Most conditioners that we encounter/use are not deep conditioners (yes, even if they say they are) and are really rinse out conditioners. Regular/rinse out conditioners can only coat the hair regardless of how long you let it sit on your hair. In order for a conditioner to be considered a deep conditioner, it must be either used with heat (which opens up the cuticles of the hair and allows for penetration of the ingredients) or it must contain various oils/ingredients that naturally penetrate the hair shaft. Most deep conditioners use both (penetrative ingredients AND advise the application of a heat source).

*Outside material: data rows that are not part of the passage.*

/-- LOAD_PROGRAM at its commit (R117). -/
def State.cmdLoadProgram (s : State) (img : Image) : State × Option Result :=
  match (s.lane s.active).cle.loadCause img with
  | some x =>
    (s.bothLanes fun l => (l.wr CLE_LOAD_STAT_CTX x.1).wr CLE_LOAD_STAT_CAUSE x.2,
      some { status := 0x08, detail := 3, index := 0 })
  | none =>
    if (imgCtxs img).any fun c => (s.lane s.active).on (CLE_CTX_CFG_EN c) then (s, some (.of 0x04))
    else ((s.bothLanes fun l => { l with cle := l.cle.load img }).renewRegion, some .ok)

/-- SCHED_WRITE at its commit (R62). -/
def State.cmdSchedWrite (s : State) (first : Nat) (es : List EntryWords) : State × Option Result :=
  let nn := (s.lane s.active).asc.nInForce
  match es.findIdx? (entryBad nn) with
  | some k => (s, some (.at_ 0x05 k))
  | none =>
    let put (s : State) (e : EntryWords × Nat) : State :=
      let n := first + e.2
      ((s.commitReg .host (SCHED_W0 n) e.1.w0).commitReg .host (SCHED_W1 n) e.1.w1).commitReg .host (SCHED_W2 n) e.1.w2
    (es.zipIdx.foldl put s, some .ok)

/-! ### Recorder, Rake and injection (R379, R380, R386, R387) -/

/-- A function of the state and a lane, in both lanes. -/
def State.eachLane (s : State) (f : State → LaneId → State) : State := f (f s .a) .b

/-- REC_ARM at its commit (R375, R379). -/
def State.cmdRecArm (s : State) : State × Option Result :=
  let l := s.lane s.active
  if 2 ^ 23 < l.windowSize then (s, some (.of 0x05))
  else if l.recSt ≠ 0 then (s, some (.of 0x04))
  else (s.eachLane State.recFill, some .ok)

/-- REC_STOP at its commit (R380). -/
def State.cmdRecStop (s : State) : State × Option Result := (s.eachLane State.recStop, some .ok)

/-- RAKE_START at its commit (R386). -/
def State.cmdRakeStart (s : State) (frames : Word) : State × Option Result :=
  (s.eachLane fun s i => s.rakeStart i frames, some .ok)

/-- INJECT_START at its commit (R387). -/
def State.cmdInject (s : State) (b : InjBody) : State × Option Result :=
  if !s.injectOk b || s.namesAbsent b.thrMask then (s, some (.of 0x05))
  else if (s.maskOrAll b.thrMask.toNat).any (fun t => s.thread t ≠ 2) || (b.kind ≠ 0 && (s.lane s.active).injecting b.node) then
    (s, some (.of 0x04))
  else (s.eachLane fun s i => s.injectStart i b, some .ok)

/-! ### Faults (R242 to R245) -/

/-- Marks a target of CLEAR_FAULT as cleared or refused. -/
def State.clearTarget (s : State) (scope : Scope) (cleared refused : Fld) (f : State → State) : State :=
  match s.clearable scope with
  | none => s
  | some true => (f s).wr cleared 1
  | some false => s.wr refused 1

/-- CLEAR_FAULT at its commit (R242, R243). A thread that it names and that is not BLOCKED is left as it is and the command
answers as R242 says, where R32 would have STATE (DEDUCED, log 49). -/
def State.cmdClearFault (s : State) (thr : BitVec 8) (aux : BitVec 4) (module : Bool) : State × Option Result :=
  if s.namesAbsent thr then (s, some (.of 0x05))
  else if s.faults.classL then (s, some (.of 0x07))
  else
    let s : State := { s with regs := s.regs.set SLC_CLEAR_RES 0 }
    let s := (thrList thr).foldl (fun s t =>
      s.clearTarget (.thread t) ⟨SLC_CLEAR_RES, 24 + t, 24 + t⟩ ⟨SLC_CLEAR_RES, 16 + t, 16 + t⟩ fun s => s.clearThread t) s
    let s := (numsWhere 4 fun n => aux.getLsbD n).foldl (fun s n =>
      s.clearTarget (.aux n) ⟨SLC_CLEAR_RES, 12 + n, 12 + n⟩ ⟨SLC_CLEAR_RES, 8 + n, 8 + n⟩ fun s =>
        (s.dropCauses (.aux n)).clearAux n) s
    let s := if module then s.clearTarget .module SLC_CLEAR_RES_MOD_CLEARED SLC_CLEAR_RES_MOD_REFUSED State.clearModule else s
    let cleared := s.rd SLC_CLEAR_RES_THR_CLEARED + s.rd SLC_CLEAR_RES_AUX_CLEARED + s.rd SLC_CLEAR_RES_MOD_CLEARED
    let refused := s.rd SLC_CLEAR_RES_THR_REFUSED + s.rd SLC_CLEAR_RES_AUX_REFUSED + s.rd SLC_CLEAR_RES_MOD_REFUSED
    (s.updCauseBits.updModule 0, some (if refused = 0 then .ok else if cleared = 0 then .of 0x06 else .of 0x0A))

/-- LOCKOUT_RESET at its commit (R244, R245, R340). -/
def State.cmdLockoutReset (s : State) (tag : Word) : State × Option Result :=
  match s.lockoutStatus with
  | 0x08 => (s, some (.of 0x08))
  | st =>
    if s.faults.classL && tag ≠ s.faults.lockTag then (s, some { status := 0x08, detail := 4, index := 0 })
    else if st ≠ 0 then (s, some (.of st))
    else (s.endLockout, some .ok)

/-! ### Lanes, time and security (R266, R407, R426 to R431) -/

/-- LANE_CONTROL at its commit (R266). -/
def State.cmdLaneControl (s : State) (i : LaneId) (action : Nat) : State × Option Result :=
  if s.laneControlOk i action then (s.laneControl i action, some .ok) else (s, some (.of 0x04))

/-- TIME_ADJUST at its commit (R407). -/
def State.cmdTimeAdjust (s : State) (mode : Nat) (sec : BitVec 64) (nsec : Word) : State × Option Result :=
  (s.timeAdjust mode sec nsec, some .ok)

/-- ATTEST: without the identity key STATE, and a quote beyond four that wait NO_SPACE; else it goes on at its end (R431,
R432). -/
def State.cmdAttest (s : State) (mode : Nat) : State × Option Result :=
  if !s.sec.identity then (s, some (.of 0x04))
  else if mode = 0 && 4 ≤ s.attWaiting then (s, some (.of 0x09))
  else (s, none)

/-- FW_STAGE: COMMIT needs the slot in force PROVEN (R427); else it goes on at its end. -/
def State.cmdFwStage (s : State) (type action : Nat) : State × Option Result :=
  if action = 2 && s.rd (slotFld (type - 1) (s.rd (SEC_SLOT_IN_FORCE (type - 1)))) ≠ 2 then (s, some (.of 0x04)) else (s, none)

/-! ### Any command -/

/-- A command takes effect at its commit; a result of none goes on in `finishCmd`. -/
def State.runCmd (s : State) (c : Cmd) : State × Option Result :=
  match c.cmd with
  | .nop => (s, some .ok)
  | .setSetpoint ps => s.cmdSetpoint ps
  | .trajSegment b => s.cmdSegment b
  | .trajStop u => s.cmdTrajStop u
  | .setMode thr mode => s.cmdSetMode thr mode
  | .arm thr => s.cmdArm thr
  | .disarm thr => s.cmdDisarm thr
  | .writeRegs _ ps => s.cmdWriteRegs ps
  | .readSnapshot set mode len => s.cmdReadSnapshot c set mode len
  | .loadCoeff ctx bank off ws => s.cmdLoadCoeff ctx bank off ws
  | .swapBank cs bumpless => s.cmdSwapBank cs bumpless
  | .loadProgram img => s.cmdLoadProgram img
  | .schedWrite first es => s.cmdSchedWrite first es
  | .recArm => s.cmdRecArm
  | .recStop => s.cmdRecStop
  | .rakeStart frames => s.cmdRakeStart frames
  | .injectStart b => s.cmdInject b
  | .journalRead first count _ => s.cmdJournalRead c first count
  | .ioWrite mask val => s.cmdIoWrite mask val
  | .clearFault thr aux module => s.cmdClearFault thr aux module
  | .attest _ mode _ => s.cmdAttest mode
  | .timeAdjust mode sec nsec => s.cmdTimeAdjust mode sec nsec
  | .groupStart u at_ => s.cmdGroupStart u at_
  | .laneControl i action => s.cmdLaneControl i action
  | .fwStage type action _ => s.cmdFwStage type action
  | .lockoutReset tag => s.cmdLockoutReset tag
  | .bad _ => (s, some (.of 0x01))

/-- A command as its refusal of staging, or its effect. -/
def State.commitCmd (s : State) (c : Cmd) : State × Option Result :=
  match c.refusal with
  | some r => (s, some r)
  | none => s.runCmd c

/-- A command no longer waits. -/
def State.dropCmd (s : State) (c : Cmd) : State :=
  s.modHost fun h => { h with cmds := h.cmds.filter fun x => x.order ≠ c.order || x.tag ≠ c.tag }

/-- A snapshot of the active lane at the present boundary, delivered with the completion once it is whole (R346, R348). -/
def State.snapNow (s : State) (c : Cmd) (set : Nat) : State :=
  let r := s.takeSnap s.active set false false
  if r.1.holes.isEmpty then (r.2.returnData c r.1.bytes).complete c .ok
  else (r.2.dropCmd c).modHost fun h => { h with snapWait := h.snapWait ++ [{ snap := r.1, lane := s.active, cmd := some c }] }

/-- The end of a command's commit: its completion, or the work that goes on (R244, R342, R346, R428). -/
def State.finishCmd (s : State) (c : Cmd) (r : Option Result) : State :=
  match c.cmd, r with
  | .attest _ _ _, some r => s.secDone c 0 0 r
  | .attest nonce mode _, none => (s.dropCmd c).attest c nonce mode
  | .fwStage type _ _, some r => s.secDone c type 0 r
  | .fwStage type action pkg, none => (s.dropCmd c).fwStage c type action pkg
  | .readSnapshot set _ _, none => s.snapNow c set
  | .lockoutReset _, some r => (if r.status = 0 || r.status = 0x03 then s else s.lockoutRefused r.status).complete c r
  | _, r => s.complete c (r.getD .ok)

/-- A command commits and finishes. -/
def State.doCmd (s : State) (c : Cmd) : State :=
  let r := s.commitCmd c
  (s.legsAfter r.1).finishCmd c r.2

/-- The Sluice completes the command by itself: JOURNAL_READ, ATTEST and FW_STAGE always, LOCKOUT_RESET during start-up, all
outside commit groups (R343, R391, R428). -/
def State.alone (s : State) (c : Cmd) : Bool :=
  !c.hdr.group &&
    match c.cmd with
    | .journalRead _ _ _ => true
    | .attest _ _ _ => true
    | .fwStage _ _ _ => true
    | .lockoutReset _ => s.mod.phase ≠ .run
    | _ => false

/-- The commit stage commits nothing: during start-up, in HOLD, and until an exit from a power state ends (R29, R343, R458). -/
def State.commitsHeld (s : State) : Bool := s.mod.phase ≠ .run || s.hold || s.power.exiting.isSome

/-- Staging of a command has finished: the Sluice completes it by itself, or it waits for its boundary; with CHECK_FAIL it
completes with STATE (R35, R342, R343). -/
def State.route (s : State) (c : Cmd) (wait : State → Cmd → State) : State :=
  if s.alone c then s.doCmd c
  else if s.on SYS_STATE_CHECK_FAIL then s.finishCmd c (some (c.refusal.getD (.of 0x04)))
  else wait s c

/-- A host-command row: the command commits at the boundary in force, with its staging behind it. A member of a commit group,
and any command while nothing commits, waits for a later boundary. -/
def State.direct (s : State) (h : Hdr) (cmd : HostCmd) : State :=
  let c : Cmd := { tag := 1000, head := (if h.sq < 16 then s.rd (HQ_SQ_STAT_HEAD h.sq) else 0), hdr := h, cmd := cmd, staged := true,
                   order := s.host.order, refusal := none, fetched := s.mod.tally, at_ := s.now, xid := 0, netSrc := 0, netMinor := 3,
                   netMajor := 2, got := 0 }
  let s := s.modHost fun x => { x with order := x.order + 1 }
  let r := s.staged c
  r.2.route r.1 fun s c =>
    if h.group || s.commitsHeld then s.modHost fun x => { x with cmds := x.cmds ++ [c] }
    else (s.doCmd c).softReset

/-! ### The rows -/

/-- NOP: answered with OK and the boundary's Tally (R341). -/
def execNop (h : Hdr) (s : State) : Host.Outcome State Fault Refusal := .next (s.direct h .nop)
/-- SET_SETPOINT: setpoint words but the mode words (R139, R341). -/
def execSetSetpoint (h : Hdr) (pairs : List (Nat × Nat × Word)) (s : State) : Host.Outcome State Fault Refusal :=
  .next (s.direct h (.setSetpoint pairs))
/-- TRAJ_SEGMENT: a segment joins its unit's queue (R165, R166). -/
def execTrajSegment (h : Hdr) (b : SegBody) (s : State) : Host.Outcome State Fault Refusal := .next (s.direct h (.trajSegment b))
/-- TRAJ_STOP: the named units stop (R173). -/
def execTrajStop (h : Hdr) (units : BitVec 4) (s : State) : Host.Outcome State Fault Refusal := .next (s.direct h (.trajStop units))
/-- SET_MODE: the mode word of the named threads (R32, R138, R341). -/
def execSetMode (h : Hdr) (thr : BitVec 8) (mode : BitVec 16) (s : State) : Host.Outcome State Fault Refusal :=
  .next (s.direct h (.setMode thr mode))
/-- ARM: the named threads go from OFF to ARMED (R32). -/
def execArm (h : Hdr) (thr : BitVec 8) (s : State) : Host.Outcome State Fault Refusal := .next (s.direct h (.arm thr))
/-- DISARM: the named threads return to OFF (R32). -/
def execDisarm (h : Hdr) (thr : BitVec 8) (s : State) : Host.Outcome State Fault Refusal := .next (s.direct h (.disarm thr))
/-- WRITE_REGS: register pairs at one boundary (R341). -/
def execWriteRegs (h : Hdr) (buffered : Bool) (pairs : List (Nat × Word)) (s : State) : Host.Outcome State Fault Refusal :=
  .next (s.direct h (.writeRegs buffered pairs))
/-- READ_SNAPSHOT (R348). -/
def execReadSnapshot (h : Hdr) (set mode : Nat) (bufLen : Nat) (s : State) : Host.Outcome State Fault Refusal :=
  .next (s.direct h (.readSnapshot set mode bufLen))
/-- LOAD_COEFF: words of an inactive coefficient bank (R128). -/
def execLoadCoeff (h : Hdr) (ctx bank offset : Nat) (words : List Word) (s : State) : Host.Outcome State Fault Refusal :=
  .next (s.direct h (.loadCoeff ctx bank offset words))
/-- SWAP_BANK: the active banks of contexts change (R129, R130). -/
def execSwapBank (h : Hdr) (ctxs : List Nat) (bumpless : Bool) (s : State) : Host.Outcome State Fault Refusal :=
  .next (s.direct h (.swapBank ctxs bumpless))
/-- LOAD_PROGRAM: an image for the control law engine (R117). -/
def execLoadProgram (h : Hdr) (img : Image) (s : State) : Host.Outcome State Fault Refusal := .next (s.direct h (.loadProgram img))
/-- SCHED_WRITE: schedule entries (R62). -/
def execSchedWrite (h : Hdr) (first : Nat) (entries : List EntryWords) (s : State) : Host.Outcome State Fault Refusal :=
  .next (s.direct h (.schedWrite first entries))
/-- REC_ARM: the recorder starts (R379). -/
def execRecArm (h : Hdr) (s : State) : Host.Outcome State Fault Refusal := .next (s.direct h .recArm)
/-- REC_STOP: the recorder stops (R380). -/
def execRecStop (h : Hdr) (s : State) : Host.Outcome State Fault Refusal := .next (s.direct h .recStop)
/-- RAKE_START: Rake starts or stops (R386). -/
def execRakeStart (h : Hdr) (frames : Word) (s : State) : Host.Outcome State Fault Refusal := .next (s.direct h (.rakeStart frames))
/-- INJECT_START: an injection starts or stops (R387). -/
def execInjectStart (h : Hdr) (b : InjBody) (s : State) : Host.Outcome State Fault Refusal := .next (s.direct h (.injectStart b))
/-- JOURNAL_READ: committed journal records are returned (R391). -/
def execJournalRead (h : Hdr) (firstSeq : Word) (count bufLen : Nat) (s : State) : Host.Outcome State Fault Refusal :=
  .next (s.direct h (.journalRead firstSeq count bufLen))
/-- IO_WRITE: the named digital outputs (R320). -/
def execIoWrite (h : Hdr) (mask val : BitVec 16) (s : State) : Host.Outcome State Fault Refusal := .next (s.direct h (.ioWrite mask val))
/-- CLEAR_FAULT: class B faults whose causes have gone (R242, R243). -/
def execClearFault (h : Hdr) (thr : BitVec 8) (aux : BitVec 4) (module : Bool) (s : State) : Host.Outcome State Fault Refusal :=
  .next (s.direct h (.clearFault thr aux module))
/-- ATTEST: a quote or the certificate (R430). -/
def execAttest (h : Hdr) (nonce : List Byte) (mode bufLen : Nat) (s : State) : Host.Outcome State Fault Refusal :=
  .next (s.direct h (.attest nonce mode bufLen))
/-- TIME_ADJUST: the PTP clock is set or stepped (R407). -/
def execTimeAdjust (h : Hdr) (mode : Nat) (sec : BitVec 64) (nsec : Word) (s : State) : Host.Outcome State Fault Refusal :=
  .next (s.direct h (.timeAdjust mode sec nsec))
/-- GROUP_START: the waiting units start together (R172). -/
def execGroupStart (h : Hdr) (units : BitVec 4) (tStart : BitVec 64) (s : State) : Host.Outcome State Fault Refusal :=
  .next (s.direct h (.groupStart units tStart))
/-- LANE_CONTROL: a lane is restarted, retired or swapped (R265, R266). -/
def execLaneControl (h : Hdr) (lane : LaneId) (action : Nat) (s : State) : Host.Outcome State Fault Refusal :=
  .next (s.direct h (.laneControl lane action))
/-- FW_STAGE: a package is staged or committed (R426). -/
def execFwStage (h : Hdr) (type action : Nat) (pkg : Package) (s : State) : Host.Outcome State Fault Refusal :=
  .next (s.direct h (.fwStage type action pkg))
/-- LOCKOUT_RESET: class L ends (R244, R245). -/
def execLockoutReset (h : Hdr) (tag : Word) (s : State) : Host.Outcome State Fault Refusal := .next (s.direct h (.lockoutReset tag))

For the most part, baring excessive chemical damage, the cuticle of most people is mostly closed (or as closed as is normal for your hair). The exception to this would be individuals with highly porous hair, in which the scales on the cuticle are naturally raised (see this article for more info). So….what causes the cuticle to open up and allow for the penetration of the conditioning agents (as apposed to causing the cuticle to open and cause damage)? Indirect heat (from a hooded dryer, steamer, hot towel and or sauna) is probably your best source. Personally, I don’t think that enough heat/steam is generated from your bathroom shower to significantly open up the cuticle and allow penetration of conditioning agents.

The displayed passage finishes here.